This meta-analysis synthesized the evidence on the prevalence of ASD among RTA survivors. Thirteen eligible studies conducted in 8 countries were included. A total of 2989 RTA survivors were assessed, of which 287 were identified with ASD. Results showed that the pooled prevalence of ASD among RTA survivors was 15.81% (95% CI: 8.27–25.14%). To the best of our knowledge, this study provides the first quantitative estimate of the pooled prevalence of ASD among RTA survivors.

The pooled prevalence of ASD among RTA survivors (15.81, 95% CI: 8.27–25.14%) found in this study was lower than the prevalence of ASD found among earthquake survivors (28.4%), victims of major burn injuries (23.6%), and victims of physical assault (24%) [31‐33]. However, it was much higher than the prevalence of ASD among myocardial infarction patients (3.6%) and victims of typhoon (7.2%) [34, 35]. Given the rapid increase in the occurrence of RTA worldwide and the high pooled prevalence of ASD among RTA survivors found in this study, health care providers should pay more attention to the assessment of early trauma responses among RTA survivors and implement early psychological interventions accordingly.

A significant difference in the pooled prevalence of ASD among RTA survivors across countries was observed by subgroup analyses, which could be mainly associated with cultural difference across countries.
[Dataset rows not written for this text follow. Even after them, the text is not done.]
-- ==== Sys2Proof/Machine/Link.lean ====
section
/-! DEFINITION. What fabric ports send, holds, divisors and the beat: the shared operations of chapter 13. -/

namespace Sys2Proof.Machine

/-! ### Frames (R411 to R419) -/

def CellKind.code : CellKind → Nat
  | .idle => 0
  | .head => 1
  | .data => 2
  | .last => 3

/-- The 155 words of a frame, without parity (R413). -/
def frameWords (seq ack : BitVec 12) (av nak replay pause : Bool) (c : Ctrl) (cells : List (CellKind × Bits512)) : List Word :=
  let bit (b : Bool) (k : Nat) : Nat := if b then 2 ^ k else 0
  let w0 := seq.toNat * 2 ^ 20 + ack.toNat * 2 ^ 8 + bit av 7 + bit nak 6 + bit replay 5 + bit pause 4
  let w1 := (List.range cells.length).foldl
    (fun a k => a + ((cells.getD k (.idle, 0)).1.code) * 2 ^ (30 - 2 * k)) 0
  let m := c.typ ++ c.body
  let ctl := [field m 96 32, field m 64 32, field m 32 32, field m 0 32]
  let body := (List.range 9).flatMap fun k =>
    let cell := (cells.getD k (.idle, 0)).2
    (List.range 16).map fun j => field cell (32 * j) 32
  [BitVec.ofNat 32 w0, BitVec.ofNat 32 w1] ++ ctl ++ List.replicate 5 0 ++ body

/-- The parity bit that makes the number of ones of a word and itself even (R412). -/
def parityBit {n : Nat} (w : BitVec n) : Nat := (List.range n).foldl (fun a k => (a + (w.getLsbD k).toNat) % 2) 0

/-- The message bits of a frame: 25 FILL bits of zero, then each word with its parity bit (R412). -/
def frameBits (ws : List Word) : BitVec 5140 :=
  BitVec.ofNat 5140 (ws.foldl (fun a w => a * 2 ^ 33 + w.toNat * 2 + parityBit w) 0)

/-- Cells that a port's receiver holds: of transfers that are arriving or not yet handled. -/
def Port.heldCells (g : Port) : Nat :=
  (g.arriving.toList ++ g.arrived).foldl (fun n t => n + 1 + t.cells.length) 0

/-- PAUSE: the receiver's buffer is above three quarters full (R413). -/
def Port.pausing (g : Port) : Bool := decide (3 * Config.recvCells < 4 * g.heldCells)

def ctrlNone : Ctrl := { typ := 0, body := 0 }

/-- A frame leaves a port (R412). -/
def State.emitFrame (s : State) (p : Nat) (nak replay : Bool) (f : SentFrame) : State :=
  let g := s.port p
  s.emit (.frame p (frameBits
    (frameWords f.seq (g.accepted.getD 0) g.accepted.isSome nak replay g.pausing f.ctrl f.cells)))

/-- Send what waits at a port while fewer than 512 frames are unacknowledged; while the partner pauses, frames carry
no cell (R417). The first frame that leaves after a frame was discarded carries the run's NAK (R416). -/
def pump (p : Nat) : Nat → State → State
  | 0, s => s
  | fuel + 1, s =>
    let g := s.port p
    let cells := if g.partnerPause then [] else g.outCells.take 9
    if g.unacked.length ≥ 512 ∨ (g.outMsgs.isEmpty ∧ cells.isEmpty ∧ !g.nakDue) ∨ g.state = .off ∨ g.state = .down then s
    else
      let f : SentFrame := { seq := g.sendSeq, ctrl := g.outMsgs.headD ctrlNone, cells := cells }
      let s1 := s.modPort p fun g =>
        { g with sendSeq := g.sendSeq + 1, unacked := g.unacked ++ [f], outMsgs := g.outMsgs.drop 1,
                 outCells := g.outCells.drop cells.length, nakDue := false }
      pump p fuel (s1.emitFrame p g.nakDue false f)

def State.pumped (s : State) (p : Nat) : State :=
  pump p ((s.port p).outMsgs.length + (s.port p).outCells.length + 1) s

/-- A control message becomes due at a port (R414). -/
def State.sendCtrl (s : State) (p : Nat) (c : Ctrl) : State :=
  (s.modPort p fun g => { g with outMsgs := g.outMsgs ++ [c] }).pumped p

/-- Cells of one transfer become due at a port, in consecutive positions (R415). -/
def State.sendCells (s : State) (p : Nat) (t : Transfer) : State :=
  let n := t.cells.length
  let data := (List.range n).map fun k =>
    ((if k + 1 = n then CellKind.last else CellKind.data), t.cells.getD k 0)
  (s.modPort p fun g => { g with outCells := g.outCells ++ (CellKind.head, t.head) :: data }).pumped p

/-- Body of a control message from fields given as (lowest bit, value). -/
def ctrlBody (fs : List (Nat × Nat)) : BitVec 120 := BitVec.ofNat 120 (fs.foldl (fun a (k, v) => a + v * 2 ^ k) 0)

def ctrlField (c : Ctrl) (hi lo : Nat) : Nat := (c.body.toNat >>> lo) % 2 ^ (hi + 1 - lo)

/-- Ports that are UP. -/
def State.upPorts (s : State) : List Nat := (List.range 16).filter fun p => (s.port p).state == .up

/-- The partition that owns a port (R421). -/
def State.portOwner (s : State) (p : Nat) : Option Nat :=
  (List.range 16).find? fun n => (s.part n).state != .off && (s.part n).portSet.getLsbD p

/-- Send an ABORT that this device has not seen on every UP port but one (R441 step 3). -/
def State.floodAbort (s : State) (swarm origin port seq : Nat) (except : Option Nat) : State :=
  if s.tmb.abortsSeen.contains (swarm, origin, port, seq) then s
  else
    let c : Ctrl := { typ := 4, body := ctrlBody [(116, swarm), (106, origin), (102, port), (70, seq)] }
    forAll (s.upPorts.filter fun p => some p != except) (fun p s => s.sendCtrl p c)
      { s with tmb := { s.tmb with abortsSeen := s.tmb.abortsSeen ++ [(swarm, origin, port, seq)] } }

/-- Flood an ABORT that this device originates for a cause that is no port (R513). -/
def State.originAbort (s : State) (n : Nat) (seq : Word) : State :=
  s.floodAbort (s.part n).swarm.toNat s.gen.fabPos.toNat 0 seq.toNat none

/-- The port that beacons and requests use: UP_PORT, or ALT_PORT while on it (R430, R432). -/
def Tmb.upstream (t : Tmb) : Nat := if t.onAlt then t.ctl.altPort.toNat else t.ctl.upPort.toNat

/-- LOCK changes, and source 0x31 is raised (R447, R563). -/
def State.setLock (s : State) (l : Lock) : State :=
  if s.tmb.lock = l then s
  else ({ s with tmb := { s.tmb with lock := l } }).raise 0x31
    (match l with | .free => 0 | .acquiring => 1 | .locked => 2 | .lost => 3)

/-- A port's STATE changes, and its source is raised (R410, R563). -/
def PortState.code : PortState → Nat
  | .off => 0
  | .training => 1
  | .up => 2
  | .down => 3

def PortCause.code : PortCause → Nat
  | .none_ => 0
  | .budget => 1
  | .light => 2
  | .length => 3
  | .training => 4
  | .swarm => 5
  | .forced => 6

def State.setPortState (s : State) (p : Nat) (st : PortState) (c : PortCause) : State :=
  let s1 := s.modPort p fun g => { g with state := st, cause := c }
  if (s.port p).state = st then s1 else s1.raise (0x32 + p) (st.code + 16 * c.code)

/-! ### The beat (R225, R429, R438) -/

/-- Whether the jobs of a swarm slot stand in a hold (R438). -/
def State.inHold (s : State) (slot : Nat) : Bool := (s.slot slot).hold.isSome

/-- A job's beat counts: it runs, and it is not preempted (R225). -/
def Job.counts (j : Job) : Bool :=
  match j.state with
  | .running => true
  | .preempting => true
  | .saving => true
  | _ => false

/-- Job beats pass for a job under its slot's divisor; none pass in a hold (R225, R438, R439). -/
def Job.advanced (j : Job) (hold : Bool) (d k : Nat) : Job :=
  if hold || !j.counts then j
  else { j with beat := j.beat + (j.beatSub + k) / max 1 d, beatSub := (j.beatSub + k) % max 1 d }

/-- A port is sending frames again (R428). -/
def State.replaying (s : State) : Bool := (List.range 16).any fun p => (s.port p).tries != 0

/-- The transfer clocks of the swarm slots after `k` beats (R428). -/
def State.clocksAfter (s : State) (k : Nat) : Tab Nat :=
  if s.replaying then s.tmb.clocks
  else (List.range 16).foldl (fun t i => if s.inHold i then t else tabSet 0 t i (tabGet 0 t i + k)) s.tmb.clocks

/-- The timebase moves forward by `k` beats. -/
def State.advance (s : State) (k : Nat) : State :=
  { s with
    tmb := { s.tmb with beat := (s.tmb.beat + k) % 2 ^ 64, clocks := s.clocksAfter k }
    jobs := s.jobs.map fun (i, j) =>
      let slot := (s.part j.part).swarm.toNat
      (i, j.advanced (s.inHold slot) (s.slot slot).divisor k) }

/-- The timebase moves forward to a beat, never back (log 2). -/
def State.advanceTo (s : State) (b : Nat) : State := s.advance (b - s.tmb.beat)

/-- The first multiple of 64 at or after a beat (R429). -/
def quantumAt (b : Nat) : Nat := alignUp b 64

/-! ### Holds and divisors (R435 to R440) -/

/-- The divisor that the root announces: the largest of the members' latest requests (R439). -/
def SwarmSlot.wantedDivisor (x : SwarmSlot) : Nat := x.divisorReq.foldl (fun m (_, d) => max m d) 1

/-- Quanta of the holds announced, in progress, or ended since this member's request: the root answers a later request
with the difference alone (R436). -/
def SwarmSlot.granted (x : SwarmSlot) : Nat :=
  x.ended + (x.hold.toList ++ x.announced).foldl (fun n a => n + a.quanta) 0

/-- A member notes an ANNOUNCE that reached it in time: the last one for a START stands (R436). Its own request is
answered once the holds together have as many quanta (R435; log 125). -/
def State.noteAnnounce (s : State) (slot : Nat) (a : Announced) : State :=
  s.modSlot slot fun x =>
    let x1 := { x with announced := ((x.announced.filter fun y => y.start != a.start) ++ [a]) }
    if x1.requested ≤ x1.granted then { x1 with requested := 0, ended := 0 } else x1

/-- UP ports that lead down the tree (R414, R430; log 126). -/
def State.downPorts (s : State) : List Nat :=
  s.upPorts.filter fun p => (s.tmb.ctl.root || p != s.tmb.upstream) && Config.downPort s.tmb.beat p

/-- Send an ANNOUNCE down the tree (R414, R436). -/
def State.sendAnnounce (s : State) (slot : Nat) (a : Announced) : State :=
  let c : Ctrl := { typ := 3, body := ctrlBody [(116, slot), (68, a.start % 2 ^ 48), (60, a.quanta), (57, a.divisor)] }
  forAll s.downPorts (fun p s => s.sendCtrl p c) s

/-- The root announces (R436). -/
def State.rootAnnounce (s : State) (slot : Nat) (a : Announced) : State :=
  let s1 := (s.noteAnnounce slot a).sendAnnounce slot a
  s1.modSlot slot fun x => { x with lastEnd := max x.lastEnd (a.start + 64 * a.quanta) }

/-- The root handles a request (R436, R439). -/
def State.rootRequest (s : State) (slot quanta divisor origin : Nat) : State :=
  let s := if divisor = 0 then s else s.modSlot slot fun x => { x with divisorReq := tabPut origin divisor x.divisorReq }
  let x := s.slot slot
  let lead := 64 * s.tmb.ctl.holdLead.toNat
  let start := quantumAt (s.tmb.beat + lead)
  let d := x.wantedDivisor
  match x.announced.getLast?, x.hold with
  | none, none => s.rootAnnounce slot { start := start, quanta := quanta, divisor := d }
  | some a, _ =>
    if s.tmb.beat + lead ≤ a.start then
      if a.quanta < quanta ∨ divisor ≠ 0 then
        s.rootAnnounce slot { a with quanta := max a.quanta quanta, divisor := d } else s
    else if a.quanta < quanta then
      s.rootAnnounce slot { start := max start (quantumAt x.lastEnd), quanta := quanta - a.quanta, divisor := d }
    else if divisor ≠ 0 then
      s.rootAnnounce slot { start := max start (quantumAt x.lastEnd), quanta := 0, divisor := d }
    else s
  | none, some a =>
    if a.quanta < quanta then
      s.rootAnnounce slot { start := max start (quantumAt x.lastEnd), quanta := quanta - a.quanta, divisor := d }
    else if divisor ≠ 0 then
      s.rootAnnounce slot { start := max start (quantumAt x.lastEnd), quanta := 0, divisor := d }
    else s

/-- A HOLD_REQ joins one for the same swarm that waits for a frame, if neither asks for a divisor (R436). -/
def mergeReq (c : Ctrl) : List Ctrl → Option (List Ctrl)
  | [] => none
  | d :: ds =>
    if d.typ = 2 ∧ ctrlField d 119 116 = ctrlField c 119 116 ∧ ctrlField d 107 105 = 0 ∧ ctrlField c 107 105 = 0 then
      some ((if ctrlField d 115 108 < ctrlField c 115 108 then c else d) :: ds)
    else (mergeReq c ds).map (d :: ·)

/-- A HOLD_REQ goes toward the root, merged with one that waits (R436). -/
def State.sendUp (s : State) (c : Ctrl) : State :=
  let up := s.tmb.upstream
  match mergeReq c (s.port up).outMsgs with
  | some ms => s.modPort up fun g => { g with outMsgs := ms }
  | none => s.sendCtrl up c

/-- Send a HOLD_REQ toward the root, or act on it as the root; a swarm of one device is its own root (R435, R497). -/
def State.sendHoldReq (s : State) (slot quanta divisor cause : Nat) (alone : Bool) : State :=
  let origin := s.gen.fabPos.toNat
  if s.tmb.ctl.root || alone then s.rootRequest slot quanta divisor origin
  else s.sendUp
    { typ := 2, body := ctrlBody [(116, slot), (108, quanta), (105, divisor), (103, cause), (93, origin)] }

/-- Whether a hold that this member requested, or one announced and not ended, has at least `q` quanta (R435). -/
def SwarmSlot.covers (x : SwarmSlot) (q : Nat) : Bool :=
  (decide (x.requested ≠ 0) && decide (q ≤ x.requested)) || (x.announced.any fun a => decide (q ≤ a.quanta)) ||
    match x.hold with
    | some a => decide (q ≤ a.quanta)
    | none => false

/-- Request a hold for a lateness in beats: whether a request was sent, and the state after (R435). -/
def State.requestHold (s : State) (slot lateness cause : Nat) (alone : Bool) : Bool × State :=
  let q := min 255 (ceilDiv lateness 64)
  if (s.slot slot).covers q then (false, s)
  else (true, (s.modSlot slot fun x => { x with requested := q, ended := 0 }).sendHoldReq slot q 0 cause alone)

end Sys2Proof.Machine
end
For example, it has been well-established that the profile of ASD symptoms varies greatly across cultures, especially with regard to the symptom cluster of dissociation [36]. Furthermore, the disparity of genetic background across ethnicities may have played a role in the different pooled prevalence observed across countries [37].
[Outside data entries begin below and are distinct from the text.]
-- ==== Sys2Proof/Machine/Records.lean ====
section
/-! DEFINITION. Records that rings owe, final token-stream records, reads that a descriptor makes, and halting
(R99 to R102, R340, R510 to R512, R523 to R525). -/

namespace Sys2Proof.Machine

/-! ### Completion rings (R52, R78 to R81, R99, R102) -/

/-- A ring stops, with the low byte of the status that stopped it; a stopped ring keeps its cause (R77, R594). -/
def State.stopRing (s : State) (n r status : Nat) : State :=
  s.modRing n r fun g =>
    if g.stopped || !g.enable then g else { g with stopped := true, stopCause := BitVec.ofNat 8 status }

/-- The 31 bytes of a token-stream record before RFLAGS (R340). -/
def tokenRecord (tag : DWord) (tokens : List Nat) (position reason sflags : Nat) : List Byte :=
  bytesOfNat 8 tag.toNat ++ ((List.range 4).flatMap fun k => bytesOfNat 4 (tokens.getD k 0)) ++
    bytesOfNat 4 position ++ bytesOfNat 1 tokens.length ++ bytesOfNat 1 reason ++ bytesOfNat 1 sflags

/-- The record ends the request with this tag. -/
def RecBody.isFinalOf (b : RecBody) (tag : DWord) : Bool := match b with
  | .token bs => natOfBytes (bs.take 8) == tag.toNat && bs.getD 0x1D 0 != 0
  | .comp .. => false

/-- Bytes of a record as it is written, with SQ_HEAD and RFLAGS (R78, R99, R340). -/
def recordBytes (b : RecBody) (sqHead : Word) (phase : Bool) : List Byte :=
  let flag : Nat := if phase then 0x80 else 0
  match b with
  | .comp tag status opcode errSeq result detail =>
    bytesOfNat 4 tag.toNat ++ bytesOfNat 2 status ++ bytesOfNat 1 opcode ++ [0] ++ bytesOfNat 4 sqHead.toNat ++
      bytesOfNat 4 errSeq.toNat ++ bytesOfNat 8 result.toNat ++ bytesOfNat 4 detail.toNat ++ [0, 0, 0] ++
      bytesOfNat 1 flag
  | .token bs => bs ++ bytesOfNat 1 (flag + 1)

/-- Host address of the slot of a completion counter value (R71). -/
def RingCfg.cqSlot (u : RingCfg) (c : Word) : DWord :=
  u.cqBase + BitVec.ofNat 64 (32 * (c.toNat % 2 ^ u.cqLog2.toNat))
def RingCfg.sqSlot (u : RingCfg) (c : Word) : DWord :=
  u.sqBase + BitVec.ofNat 64 (64 * (c.toNat % 2 ^ u.sqLog2.toNat))

/-- PHASE is 1 on the first pass through the ring and inverts on each later one (R78). -/
def RingCfg.phase (u : RingCfg) (c : Word) : Bool := decide (c.toNat / 2 ^ u.cqLog2.toNat % 2 = 0)

/-- A ring's vector is sent, and every record is signalled (R52, R81). -/
def State.signal (s : State) (n r : Nat) : State :=
  (s.modRing n r fun g => { g with unsignalled := 0 }).interrupt (n + 1) r

/-- The interrupt of a record (R81). -/
def State.recordIrq (s : State) (n r : Nat) (u : RingCfg) (irq : Bool) : State :=
  let k := (s.ring n r).unsignalled + 1
  if u.irqMode = 0 then s
  else if u.irqMode = 1 ∨ irq ∨ u.irqCount.toNat ≤ k then s.signal n r
  else s.modRing n r fun g => { g with unsignalled := k, oldest := if k = 1 then s.tmb.beat else g.oldest }

/-! ### Requests and their final records (R340, R343, R345) -/

/-- Sequence position of the next token of a request. -/
def Req.nextPos (q : Req) : Nat := q.promptLen + q.generated

/-- Whether a request's final record has been written or discarded (R343). -/
def State.finalGone (s : State) (n : Nat) (q : Req) : Bool :=
  q.ending.isSome && !(s.ring n q.ring).owed.any fun o => o.body.isFinalOf q.tag

def State.modReq (s : State) (n i : Nat) (f : Req → Req) : State :=
  s.modSrv n fun e => { e with reqs := tabMod {} e.reqs i f }

/-- A request's end is decided and its final record, with COUNT 0, is owed (R340, R342). -/
def State.endRequest (s : State) (n i reason : Nat) : State :=
  let q := tabGet {} (s.srv n).reqs i
  if q.state = .free ∨ q.ending.isSome then s
  else
    (s.owe n q.ring
      { body := .token (tokenRecord q.tag [] q.nextPos reason (if q.firstSent then 0 else 1)), irq := false }).modReq n i
      fun q => { q with state := .done, ending := some reason, firstSent := true, reserved := 0 }

/-- Cancels complete once the final record of their request is visible (R345). -/
def State.settleCancels (s : State) (n : Nat) : State :=
  forAll ((s.srv n).reqs) (fun (i, q) s =>
    if s.finalGone n q then
      (forAll q.cancels (fun (r, d, st) s => s.complete n r d { status := st }) s).modReq n i
        fun q => { q with cancels := [] }
    else s) s

/-! ### Reads of a descriptor in the window (R510, R511, R618) -/

/-- The record of a device consumer's read that fails: MEM_UE where the budget ran out, MEM_POISON at a word marked
before (R261, R262, R505). The range that was read begins at window offset `w`. -/
def readInfo (n path unit w : Nat) (f : ReadFail) (tag : Word) (ring sev : Nat) : ErrInfo :=
  { code := if f.spent then 0x0102 else 0x0105, severity := sev, part := n, path := path, unit := unit, addrKind := 1,
    addr := w + f.off, tag := tag, ring := ring, detail1 := f.dpa }

/-- Complete a descriptor after writing a record; the record's SEQ goes into ERR_SEQ (R101). -/
def State.failDesc (s : State) (n r : Nat) (d : Desc) (i : ErrInfo) (e : Ending) : State :=
  let (seq, s1) := s.logError { i with part := n, tag := descTag d.bits, ring := r }
  s1.complete n r d.id { e with errSeq := seq }

/-- Bytes of the window that a descriptor reads; a failed read ends it with POISON_READ (R511). -/
def State.descRead (s : State) (n r : Nat) (d : Desc) (path w len : Nat) : Option (List Byte) × State :=
  let (x, s1) := s.winRead n w len
  match x.fail with
  | some f => (none, s1.failDesc n r d (readInfo n path 0 w f 0 r 1) { status := statusPoisonRead })
  | none => (some x.bytes, s1)

/-! ### Halting (R523 to R525) -/

/-- Every job of a partition is gone: vats, NBE jobs and footprints are free. -/
def State.dropJobs (s : State) (n : Nat) (run : RunState) : State :=
  let js := (s.jobs.map (·.2)).filter fun j => j.part == n
  let s1 := forAll js (fun j s => s.stopVats j run false) (s.dropNbeJobs fun k => k.part == n)
  let s2 := { s1 with jobs := s1.jobs.filter fun (_, j) => j.part != n }
  forAll js (fun j s => s.idleIslands j) s2

/-- DETAIL of a descriptor that is stopped: a LAUNCH reports its job's hold quanta (R90). -/
def State.stopDetail (s : State) (d : Desc) : Nat := match d.state with
  | .launch id => (match tabFind s.jobs id with | some j => s.quantaOf j | none => 0)
  | _ => 0

def Desc.isFetched (d : Desc) : Bool := d.state == .fetched

/-- Complete descriptors of a VF, in the order of fetch; `was` is the state that had their jobs. -/
def State.endDescs (s : State) (n : Nat) (was : State) (p : Desc → Bool) (status : Nat) (seq : Word) : State :=
  let all := (List.range 8).flatMap fun r => ((s.ring n r).descs.filter p).map fun d => (r, d)
  forAll (sortBy (fun x : Nat × Desc => x.2.id) all)
    (fun (r, d) s => s.endDesc n r d.id { status := status, detail := was.stopDetail d, errSeq := seq }) s

/-- End every live request of a partition (R457 step 3, R524 step 3). -/
def State.endRequests (s : State) (n reason : Nat) : State :=
  forAll ((s.srv n).reqs.map (·.1)) (fun i s => s.endRequest n i reason) s

/-- A partition halts (R523, R524). -/
def State.haltPartition (s : State) (n : Nat) (seq : Word) : State :=
  match (s.part n).state with
  | .teardown => s.modPart n fun p => { p with haltAfterTeardown := true }
  | .active =>
    let flood := (s.swarmJobs (s.part n).swarm.toNat).any s.abortable
    let s1 := s.modPart n fun p => { p with state := .halted, haltSeq := seq }
    let s2 := forAll (List.range 8) (fun r s => s.stopRing n r statusHalted) s1
    let s3 := (s2.dropJobs n .stopped).endDescs n s (fun d => !d.isFetched) statusHalted seq
    let s4 := if flood then s3.originAbort n seq else s3
    let s5 := (s4.endRequests n 4).modSrv n fun e => { e with state := .off, stepJob := none, inStep := false }
    s5.endDescs n s Desc.isFetched statusHalted seq
  | _ => s

/-- The device halts (R525). -/
def State.haltDevice (s : State) (seq : Word) : State :=
  let s1 := forAll (List.range 16) (fun n s => s.haltPartition n seq) s
  let s2 := { s1 with err := { s1.err with halted := true } }
  if s2.err.viralOn then s2.emit .viral else s2

/-- A record cannot be written to host memory: HOST_RECORD, the partition halts, and its later records are discarded
(R512). -/
def State.recordLost (s : State) (n r : Nat) (addr : DWord) : State :=
  let (seq, s1) := s.logError
    { code := 0x0203, severity := 2, part := n, path := 8, addrKind := 3, addr := addr.toNat, ring := r }
  let s2 := (s1.modPart n fun p => { p with discard := true }).modVf n fun v =>
    { v with rings := v.rings.map fun (k, g) => (k, { g with owed := [] }) }
  (s2.haltPartition n seq).settleCancels n

end Sys2Proof.Machine
end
In terms of the instruments used to identify ASD, structured interview is the “gold standard” to diagnose ASD, while some self-report questionnaires with high specificity and sensitivity, such as the ASDS, have been widely used when structured interview was not feasible [38]. Numerous studies have shown that compared with structured interview, self-report questionnaires tend to overestimate the prevalence of some psychiatric disorders [39, 40]. For example, Swartzman et al. synthesized the results of 11 studies and found that the pooled prevalence of PTSD among cancer patients assessed using structured interview was 4.0% (95% CI:2.6–6.2%), while that assessed using self-report questionnaire was 12.8% (95% CI: 10.8–15.0%) [40]. Consistently, this study found that the pooled prevalence of ASD among RTA survivors identified by self-report questionnaires (17.82, 95% CI: 4.05–38.11%) was significantly higher than that identified by structured interviews (15.26, 95% CI: 7.03–25.81%), which indicated that caution should be applied when using self-report questionnaires to identify ASD among RTA survivors.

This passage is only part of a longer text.